#### Information given ####
/-- The Harbourmaster (R152 to R190). -/
structure Harbour where
  effMode   : Nat := 0                 -- R176 effective service mode; 3 bits; reset the requested mode's Reset value 0
  reqMode   : Nat := 0                 -- R176 requested mode as sampled; 3 bits; reset 0
  profile   : Nat := 0                 -- R48 profile in force; 1 bit; reset 0
  demoted   : Bool := false            -- R189 DEMOTED; 1 bit; reset 0
  modeWrite : Bool := false            -- R176, R177 a host has written SERVICE_MODE since the last frame-tick cut; reset no
  lateMode  : Option Nat := none       -- R176 a mode sampled at the cut of a late plan; reset none
  next      : Plan := {}               -- R152 the plan being built
  cur       : Plan := {}               -- R152 the plan in force
  prev      : Plan := {}               -- R214 the plan of field n - 1, still rendering or scanned
  coefs     : Coefs := {}              -- R158, R161
  planLate  : Bool := false            -- R38 PLAN_LATE; 1 bit; reset 0
  lateNow   : Bool := false            -- R511 plan n ran late; reset no
  overPlan  : Bool := false            -- R189 OVER_PLAN; 1 bit; reset 0
  escalation : Bool := false           -- R189 ESCALATION; 1 bit; reset 0
  demotion  : Bool := false            -- R189 DEMOTION; 1 bit; reset 0
  latencyOver : Bool := false          -- R189 LATENCY_OVER; 1 bit; reset 0
  restored  : Bool := false            -- R189 RESTORED; 1 bit; reset 0
  bgPromoted : Bool := false           -- R189 BG_PROMOTED; 1 bit; reset 0
  latency   : Nat := 0                 -- R189 LATENCY; 32 bits; reset 0
  captures  : List (Nat × Nat) := []   -- R178 measurements in progress: (CAPTURE_TIME, field of the applying cut); reset none
  escalated : Nat := 0                 -- R189 tiles raised in the current field; 16 bits; reset 0
  escalatedPrev : Nat := 0             -- R189 ESCALATED; 16 bits; reset 0
  loadAct   : Nat := 0                 -- R189 LOAD_ACT; 16 bits; reset 0
  underruns : List Nat := [0, 0, 0]    -- R177 underrun counts of the light field, overlay 0 and overlay 1; reset 0
  fieldUnder : List Bool := [false, false, false]  -- R177 a plane has underrun in the current field; reset no
  cleanFrames : Nat := 0               -- R177 consecutive frames without an underrun; 16 bits; reset 0
  frameClean : Bool := true            -- R177 the current frame has had no underrun; reset yes
  demoteDue : Bool := false            -- R177 a demotion step is due; reset no
  bgDone    : List Nat := [0, 0, 0, 0, 0, 0]  -- R181 local ns at which each class last completed a unit; reset at start
  schedule  : Tab Nat := []            -- R179 per library mooring, the frame for which the schedule's segment was read last; reset none
  bgStop    : Option Nat := none       -- R184 local ns at which Lantern stopped the ages; reset none
  promoted  : List Bool := List.replicate 6 false  -- R190 PROMOTED; 6 bits; reset 0
  slice     : Nat := 7                 -- R190 SLICE_CLASS; 3 bits; reset 7
  requests  : List TestReq := []       -- R187 requests waiting, at most 8; reset none
  window     : Nat × List Nat := (0, [])  -- R185 the field of the last blanking window, and per port the ns from its start up to which it is given out; reset none
  dropLast  : Tab Nat := []            -- R186 local ns of the last dropped field per port; reset none
  rho       : List TileMeas := []      -- R160 measurements of the last fields; reset none
  cold      : Bool := false            -- R240 the next plan is the first after Lantern: every gang cache is empty; reset no
  tickCyc   : Nat := 0                 -- R173 timebase cycle of the last field tick; reset 0
  counts    : List GangCount := List.replicate 16 {}  -- R242 the field being rendered
  counts1   : List GangCount := List.replicate 16 {}  -- R242 field n - 1
  counts2   : List GangCount := List.replicate 16 {}  -- R159, R243 field n - 2
  counts2Field : Nat := 0              -- R243 the field counts2 describes; reset 0
  lastCut   : Option Nat := none       -- R40 the field whose scene cut was taken last; reset none
  energy    : Option (Nat × Nat × Nat × Nat × Nat) := none  -- R161 the last round: trowel, DRAM and total power in mW, its gang clocks and its DRAM bytes; reset none
  roundBytes : Nat := 0                -- R161 DRAM bytes since the end of the last round; reset 0
  bgPace    : Nat × List Nat := (0, [])  -- R181 what background units have taken on each channel in a field period, bytes: (field, DC0 to DC15); reset 0
  slicePace : Nat × Nat := (0, 0)      -- R183 what the slice has given in a field period, bytes: (field, bytes); reset 0
  otherPace : Nat × Nat := (0, 0)      -- R57, R156 bytes of the class of 5.6 GB/s in a field period: (field, bytes); reset 0
  roundClocks : Nat := 0               -- R161 TRW_CLOCKS at the end of the last round; 64 bits; reset 0
  deriving DecidableEq, Repr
####
In the entries above, restate word for word the lines between the one holding "PROMOTED; 6 bits; reset 0" and the one holding "8; reset none", inclusive, and nothing besides.

  promoted  : List Bool := List.replicate 6 false  -- R190 PROMOTED; 6 bits; reset 0
  slice     : Nat := 7                 -- R190 SLICE_CLASS; 3 bits; reset 7
  requests  : List TestReq := []       -- R187 requests waiting, at most 8; reset none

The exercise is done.